Premiere History: “Loveless” made its debut at the 2017 Cannes Film Festival, where it won the Jury Prize. It then made its way to Russian theaters on June 1, shortly after the festival concluded. 
Where can I watch?: The film was given a limited U.S. release on Feb. 16, just in time for the Oscars.

“The Square” (Sweden)
U.S. distributor: Magnolia Pictures
Synopsis: Many considered Ruben Östlund’s “Force Majeure,” the feature he made before “The Square,” to have been cheated of an Oscar nomination. The biting satirist returned this year with “The Square,” a vicious deconstruction of today’s art world. It tells of a Swedish curator who is put in charge of a new exhibition, and must figure out the best way to advertise it. It sounds pretty simple, but Östlund has made a film that’s not only hilarious in its take-down of modern art’s pretensions, but also a cutting drama that shows just how deep greed can go.

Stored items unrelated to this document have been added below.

-- ==== Sys2Proof/Tests/Slice0.lean ====
section
/-! SUPPORT. Tests: words of the spec's worked encodings, ill-formed terms, single steps whose results come from the
spec, and for every statement with hypotheses states and operands that meet them. -/

namespace Sys2Proof.Tests

open Machine Spec

/-! ### Words: the worked encodings of the spec, and reserved ones

Each theorem's comment names the table of the spec it comes from. -/

/-- A guard that tests nothing and updates nothing. -/
def g0 : Guard := ⟨0, 0, none, none, none⟩

/-- 07_scalar.md, worked encodings. -/
theorem test_decode_scalar :
    decodeElem 0x8000000F720C3010 = .ok (.cntImm { g0 with upd := some ⟨.load, 2⟩ } (.x 3) (.x 3) 16) ∧
    decodeElem 0x80000004F1700042 = .ok (.cmp { g0 with upd := some ⟨.load, 1⟩ } .lt false .discard (.x 0) (.x 1)) ∧
    decodeElem 0x8000000E80140012 = .ok (.movi g0 (.x 5) 0x12) ∧
    decodeElem 0x8000000FC0145678 = .ok (.movs g0 (.x 5) 0x678) := by decide
theorem test_decode_control :
    decodeElem 0x8000003880004000 = .ok (.trap g0 (.x 4)) ∧
    decodeElem 0xC0400038C0000002 = .ok (.plane { g0 with pcare := 0x80, pval := 0x80 } 2) ∧
    decodeElem 0x8000003800000000 = .ok (.nop g0) := by decide
theorem test_decode_pump_scalar :
    decodePump 0x2010518010000000 = .ok (.div ⟨none⟩ .w32 4 5 (.reg 6)) ∧
    decodePump 0x232400000002BEEF = .ok (.movk ⟨none⟩ 9 0xBEEF 2) := by decide
/-- 08_vector.md, worked encodings. -/
theorem test_decode_vector :
    decodeElem 0x8000001000490441 = .ok (.vadd g0 .bf16 (.v 2) (.v 0) (.v 1)) ∧
    decodeElem 0x8000001A00515210 = .ok (.vcvt g0 .fp16 .bf16 .rne (.v 4) (.v 5)) ∧
    decodeElem 0x8000001AC0590310 = .ok (.vqnt g0 .e4m3 .bf16 .rne (.v 6) (.v 0)) ∧
    decodeElem 0x8000001C004CE080 = .ok (.vrng g0 0 (.v 3) (.x 14) (.x 2)) ∧
    decodeElem 0x8000001D40860021 = .ok (.cturn g0 .w16 (.out 1) (.chan 0 true)) := by decide
/-- 29_prog_expert_dispatch.md, 19_barrier.md and 22_prog_compressed_matvec.md. -/
theorem test_decode_tokens : decodeElem 0xA12101202E8A0720 =
    .ok (.fwd ⟨0x42, 0x42, none, some 0, some ⟨.clear, 6⟩⟩ (.out 2) (.chan 0 true) .zero) := by decide
theorem test_decode_mark : decodeElem 0x800000218085C003 = .ok (.markBarrier g0 (.out 1)) := by decide
/-- 10_engines.md, worked encodings. -/
theorem test_decode_engines :
    decodeElem 0x8000003080884140 = .ok (.mxrow g0 (.out 2) (.x 4) (.x 5)) ∧
    decodeElem 0x80000030408A31A0 = .ok (.mxldb g0 (.out 2) (.chan 3 true) (.x 6)) ∧
    decodeElem 0x8000003200960020 = .ok (.sxcpy g0 (.out 5) (.chan 0 true)) ∧
    decodeElem 0x8000003600007200 = .ok (.phint g0 (.x 7) (.x 8)) := by decide
theorem test_decode_engine_guard : decodeElem 0x8181803428811000 =
    .ok (.xpcfg { g0 with pcare := 3, pval := 3, upd := some ⟨.clear, 0⟩ } (.out 0) (.v 1)) := by decide
/-- 11_pump_memory_control.md and 12_pump_system.md, worked encodings. -/
theorem test_decode_pump_memory :
    decodePump 0x400CA00018000010 = .ok (.pumpLd ⟨none⟩ .w32 true 3 10 16) ∧
    decodePump 0x5100000011000000 = .ok (.fenceRel ⟨none⟩ .module) := by decide
theorem test_decode_pump_system :
    decodePump 0x7001454000000000 = .ok (.enq ⟨none⟩ 20 21) ∧
    decodePump 0x7624A2C000000000 = .ok (.trigbBind ⟨none⟩ 9 10 11) ∧
    decodePump 0x8000414000000003 = .ok (.cfgw ⟨none⟩ 4 5 3) ∧
    decodePump 0x780CA00000000002 = .ok (.rpoolFill ⟨none⟩ 3 10 2 0) ∧
    decodePump 0xA400700000007808 = .ok (.pumpPhint ⟨none⟩ 7 8 120) := by decide
theorem test_decode_pump_wells :
    decodePump 0x9140000000000000 = .ok (.wcand ⟨none⟩ 16 0) ∧
    decodePump 0x9414600001000000 = .ok (.wstat ⟨none⟩ 1 5 6 0) ∧
    decodePump 0xA000400000000000 = .ok (.bara ⟨none⟩ 4) ∧
    decodePump 0xA100414000000000 = .ok (.barmSet ⟨none⟩ 4 5) ∧
    decodePump 0xA124000001000000 = .ok (.barmTake ⟨none⟩ 9) := by decide
theorem test_decode_pump_translations :
    decodePump 0xB000600000000000 = .ok (.tlbiPage ⟨none⟩ 6) ∧
    decodePump 0xC008000000000002 = .ok (.sysr ⟨none⟩ 2 2) := by decide

/-- R92 item 9, R103 and R90: a value bit outside PCARE, a reserved opcode, a bit of an unused field, and V = 0. -/
theorem test_reserved_element_words :
    (decodeElem 0x8000803800000000).toOption = none ∧ (decodeElem 0x8000003FC0000000).toOption = none ∧
    (decodeElem 0x8000003800000001).toOption = none ∧ (decodeElem 0x0000003800000000).toOption = none := by decide
/-- R96 and R103: reserved opcodes and bits of a body word. -/
theorem test_reserved_body_words :
    (decodePump 0xFF00000000000000).toOption = none ∧ (decodePump 0xA000400000000001).toOption = none := by decide

/-- Well-formedness refuses a term for each of its checks (R92, R103). -/
theorem test_ill_formed :
    (Instr.add g0 (.x 0) (.acc 0) (.x 1)).violation = some .operandClass ∧
    (Instr.vadd g0 .e4m3 (.v 0) (.v 0) (.v 1)).violation = some .reservedValue ∧
    (Instr.nop { g0 with pval := 1 }).violation = some .predicateOutsideCare ∧
    (Instr.mov { g0 with htag := some 0 } (.x 0) (.x 1)).violation = some .headTagWithoutChannel ∧
    (Instr.pset { g0 with upd := some ⟨.set, 0⟩ } (.x 0)).violation = some .operandClass ∧
    (Instr.qset { g0 with upd := some ⟨.load, 0⟩ } 0 (.x 0)).violation = some .loadWithoutResult ∧
    (Instr.skip ⟨none⟩ 0).violation = some .reservedValue := by decide
theorem test_well_formed :
    (Instr.add g0 (.x 0) (.x 1) (.x 2)).wellFormed = true ∧ (Instr.skip ⟨none⟩ 31).wellFormed = true := by decide
/-- R105 and R257: fields of body instructions. -/
theorem test_ill_formed_bodies :
    (Instr.cas ⟨none⟩ .w16 false 0 1 2 0).wellFormed = false ∧ (Instr.cfgrdTake ⟨none⟩ 1).wellFormed = false ∧
    (Instr.wcand ⟨none⟩ 2 0).wellFormed = false ∧ (Instr.verd ⟨none⟩ 2 0).wellFormed = false ∧
    (Instr.wdraw ⟨none⟩ 0 0 1).wellFormed = false ∧ (Instr.wstat ⟨none⟩ 1 0 0 1).wellFormed = false ∧
    (Instr.migrIn ⟨none⟩ 0 1 0).wellFormed = false ∧ (Instr.sysr ⟨none⟩ 0 9).wellFormed = false ∧
    (Instr.sysw ⟨none⟩ 0x13 0).wellFormed = false := by decide

/-! ### A small state: one tile of one region, its element 0 bound and filled -/

/-- A binding word (R109): plane, format, target element and channel of the same tile. -/
def bound (plane fmt ten tch : Nat) : W64 := BitVec.ofNat 64 (2 ^ 63 + plane * 2 ^ 61 + fmt * 2 ^ 57 + ten * 2 ^ 16 + tch * 2 ^ 12)

/-- A channel that holds one token. -/
def one (v : Nat) : Chan := { fifo := [⟨BitVec.ofNat 256 v, 0, 0⟩] }

/-- Element 0: control on i0, i1, i5 and i7, data on i2 (INT32), i3 (BF16), i4 and i6; o0 is INT32 data, o1 leads to engine 0,
the rest is control. -/
def elem0 : Elem where
  core := {
    x := #v[0, 7, 9, 0, 1, 0, 0x10000001, 0, 8, 0, 0x10000, 0, 16, 0, 0, 0xFFFFFFFF]
    v := (Vector.replicate 8 0).set 1 0x10000
    cnt := 1
    turn := { fill := [], drain := [1], col := 0 } }
  binds := [(0, bound 1 0 0 0), (1, bound 1 0 0 0), (2, bound 0 12 0 0), (3, bound 0 1 0 0), (4, bound 0 0 0 0), (5, bound 1 0 0 0),
    (6, bound 0 0 0 0), (7, bound 1 0 0 0), (16, bound 0 12 1 0), (17, bound 0 0 0 0 ||| 0x800), (18, bound 1 0 1 1), (19, bound 0 0 1 2),
    (20, bound 1 0 1 4), (21, bound 1 0 1 5), (22, bound 1 0 1 6), (23, bound 1 0 1 7)]
  owner := 0x8000000010000000
  owners := [(0, 0x8000000010000000), (2, 0x8000000010000000)]
  chans := [(0, one 5), (1, one 1), (2, one 0x20000), (3, one 0x3F80), (4, one 44), (5, one 0), (6, one 66), (7, one 1)]
  replicate := true

/-- Element 1 owns the words of an addition, and merges what element 0 steers. -/
def elem1 : Elem where
  slots := [(0, (encode (.mrgo g0 (.out 0) (.chan 0 false) (.chan 2 false))).getD 0)]
  binds := [(0, bound 0 0 0 0 ||| 0x0010000000000000), (31, bound 2 0 0 0)]
  owner := 0x8000000010000000

def tile0 : Tile where
  core := { w := #v[3, 1, 0, 0, 0, 0, 0, 0, 0, 0, 0, 0, 0, 0, 0, 0]
            rings := (Vector.replicate 8 {}).set 0 ⟨true, 0, 4, 0, 3, 1, 1⟩ }
  balance := 100
  elems := [(0, elem0), (1, elem1)]

def region0 : Region where
  die := 0
  id := 0
  col := 0
  row := 0
  width := 1
  height := 1
  ctx := 0
  kernel := .firing

/-- The tile and its neighbour under engine 0, with no region about it, and with one. -/
def sA : State := { State.reset with tiles := [(0, tile0)], fused := (Vector.replicate 4 0).set 0 0x1000001 }
def sR : State := { sA with regions := [(0, region0)] }

/-- A guard that loads p1 with the result bit. -/
def gP : Guard := { g0 with upd := some ⟨.load, 1⟩ }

Premiere history: “The Square” won the Palme d’Or, the top prize, at the 2017 Cannes Film Festival. It later made its North America debut at the Toronto Film Festival.
Where can I watch?: Although released in the U.S. on Oct. 27, “The Square” can still be found at some select theaters leading up to the Oscars. It’s also available to rent on Amazon, YouTube, and Google Play.

“The Insult” (Lebanon)
U.S. distributor: Cohen Media Group
Synopsis: “The Insult” may not have been the most talked-about foreign film leading up to the Oscars, but that doesn’t mean it isn’t a drama worthy of attention. Timely as ever, Ziad Doueiri’s film takes a look at a seemingly insignificant squabble between a Lebanese Christian man and a Palestinian refugee who is brought in to fix a drainpipe. What ensues, however, is a grand confrontation that leads their argument to court and widespread media attention.
Premiere history: “The Insult” first played at the Venice International Film Festival in late August and early September, where Palestinian actor Kamel El Basha won the Volpi Cup for Best Actor.
Where can I watch it?: “The Insult” was released in New York on Jan. 12, and has since gotten a limited release in select theaters.